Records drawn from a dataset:
*** Begin section ***

theorem State.signReport_kept {q : List Instr} (a0 : State) (a1 : List ℕ) (h0 : Kept q a0) : KeptO q (fun t => t.1) (@State.signReport a0 a1) := by
  unfold State.signReport
  repeat' first | with_reducible assumption | intro _ | extract_lets | with_reducible (first | apply kept_ite | apply kept_guarded | apply kept_foldl | apply kept_fst | apply kept_elim | apply kepto_some | exact kepto_none | apply kepte_ok | exact kepte_error | apply keptb_ok | apply keptb_error | apply kept_next | exact kept_refused | apply State.wr_kept | apply State.when_kept | apply State.mgtEvent_kept) | split | simp only [kept_mk_iff] | dsimp +zetaDelta only | with_reducible (first | apply kept_set | apply kept_reg | apply kept_filter | apply kept_empty | apply kept_regs | apply kept_none)

theorem State.signReport_kept_of {q : List Instr} {a0 : State} {a1 : List ℕ} {t u} (e : @State.signReport a0 a1 = some (t, u)) (h0 : Kept q a0) : Kept q t :=
  (State.signReport_kept _ _ h0).get (t, u) e

theorem State.attestChunk_kept {q : List Instr} (a0 : State) (a1 : ℕ) (a2 : ℕ) (a3 : ℕ) (h0 : Kept q a0) : Kept q (@State.attestChunk a0 a1 a2 a3) := by
  unfold State.attestChunk
  repeat' first | with_reducible (first | assumption | apply State.reply_kept | apply State.signReport_kept | apply State.signReport_kept_of (by assumption)) | intro _ | split | simp only [kept_mk_iff]

theorem orKeep_kept {q : List Instr} (a0 : State) (a1 : Option State) (h0 : Kept q a0) (h1 : KeptO q (fun t => t) a1) : KeptB q (orKeep a0 a1) := by
  unfold orKeep
  split
  · exact keptb_ok (h1.get _ rfl)
  · exact keptb_error h0
theorem State.cpdq_kept {q : List Instr} (a0 : State) (a1 : ℕ) (a2 : CForm) (a3 : Bool) (h0 : Kept q a0) : Kept q (@State.cpdq a0 a1 a2 a3) := by
  unfold State.cpdq
  repeat' first | with_reducible (first | assumption | apply State.enqueue_kept | apply orKeep_kept | apply State.offerCpd_kept | apply State.offerCpd_kept_of (by assumption) | apply State.when_kept | apply State.cpyErr_kept) | intro _ | split | simp only [kept_mk_iff]

theorem State.attestGo_kept {q : List Instr} (a0 : State) (h0 : Kept q a0) : Kept q (@State.attestGo a0) := by
  unfold State.attestGo
  repeat' first | with_reducible (first | assumption | apply State.wr_kept | apply State.signReport_kept | apply State.signReport_kept_of (by assumption) | apply State.putBytes_kept) | intro _ | split | simp only [kept_mk_iff]

theorem State.writeOpen_kept {q : List Instr} (a0 : State) (a1 : Src) (a2 : ℕ) (a3 : ℕ) (h0 : Kept q a0) : Kept q (@State.writeOpen a0 a1 a2 a3) := by
  unfold State.writeOpen
  repeat' first | with_reducible (first | assumption | apply State.unsup_kept | apply State.wr_kept) | intro _ | split | simp only [kept_mk_iff]

theorem RegAcc.openWord_kept {q : List Instr} (a0 : RegAcc) (a1 : State) (h1 : Kept q a1) : Kept q (@RegAcc.openWord a0 a1) := by
  unfold RegAcc.openWord
  repeat' first | with_reducible (first | assumption | apply State.writeOpen_kept | apply RegAcc.generic_kept | apply RegAcc.deny_kept) | intro _ | split | simp only [kept_mk_iff]

theorem RegAcc.mgt_kept {q : List Instr} (a0 : RegAcc) (a1 : State) (h1 : Kept q a1) : Kept q (@RegAcc.mgt a0 a1) := by
  unfold RegAcc.mgt
  repeat' first | with_reducible (first | assumption | apply State.mgtCommand_kept | apply RegAcc.deny_kept | apply State.attestGo_kept | apply RegAcc.openWord_kept | apply RegAcc.generic_kept) | intro _ | split | simp only [kept_mk_iff]

theorem State.challenge_kept {q : List Instr} (a0 : State) (h0 : Kept q a0) : Kept q (@State.challenge a0) := by
  unfold State.challenge
  repeat' with_reducible first | assumption | apply State.random_kept | apply State.wr_kept

theorem State.unlock_kept {q : List Instr} (a0 : State) (h0 : Kept q a0) : Kept q (@State.unlock a0) := by
  unfold State.unlock
  repeat' first | with_reducible (first | assumption | apply State.wr_kept | apply State.tstLog_kept) | intro _ | split | simp only [kept_mk_iff]

theorem State.unlockCommand_kept {q : List Instr} (a0 : State) (a1 : ℕ) (h0 : Kept q a0) : Kept q (@State.unlockCommand a0 a1) := by
  unfold State.unlockCommand
  repeat' first | with_reducible (first | assumption | apply State.challenge_kept | apply State.unlock_kept) | intro _ | split | simp only [kept_mk_iff]

theorem State.stopLoop_kept {q : List Instr} (a0 : State) (a1 : Src) (a2 : ℕ) (a3 : ℕ) (h0 : Kept q a0) : Kept q (@State.stopLoop a0 a1 a2 a3) := by
  unfold State.stopLoop
  repeat' first | with_reducible (first | assumption | apply State.endLoop_kept | apply State.wr_kept | apply State.unsup_kept) | intro _ | split | simp only [kept_mk_iff]

theorem RegAcc.perturb_kept {q : List Instr} (a0 : RegAcc) (a1 : State) (a2 : Fld) (h1 : Kept q a1) : Kept q (@RegAcc.perturb a0 a1 a2) := by
  unfold RegAcc.perturb
  repeat' first | with_reducible (first | assumption | apply RegAcc.someFields_kept | apply RegAcc.deny_kept | apply State.tstArm_kept) | intro _ | split | simp only [kept_mk_iff]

*** End section ***

- [Exercise brief] Would you print exactly, and only, the lines of the data above from the line with "(@State.stopLoop a0 a1 a2 a3) := by" through the line with "unfold RegAcc.perturb", inclusive?

- [Exercise output]
theorem State.stopLoop_kept {q : List Instr} (a0 : State) (a1 : Src) (a2 : ℕ) (a3 : ℕ) (h0 : Kept q a0) : Kept q (@State.stopLoop a0 a1 a2 a3) := by
  unfold State.stopLoop
  repeat' first | with_reducible (first | assumption | apply State.endLoop_kept | apply State.wr_kept | apply State.unsup_kept) | intro _ | split | simp only [kept_mk_iff]

theorem RegAcc.perturb_kept {q : List Instr} (a0 : RegAcc) (a1 : State) (a2 : Fld) (h1 : Kept q a1) : Kept q (@RegAcc.perturb a0 a1 a2) := by
  unfold RegAcc.perturb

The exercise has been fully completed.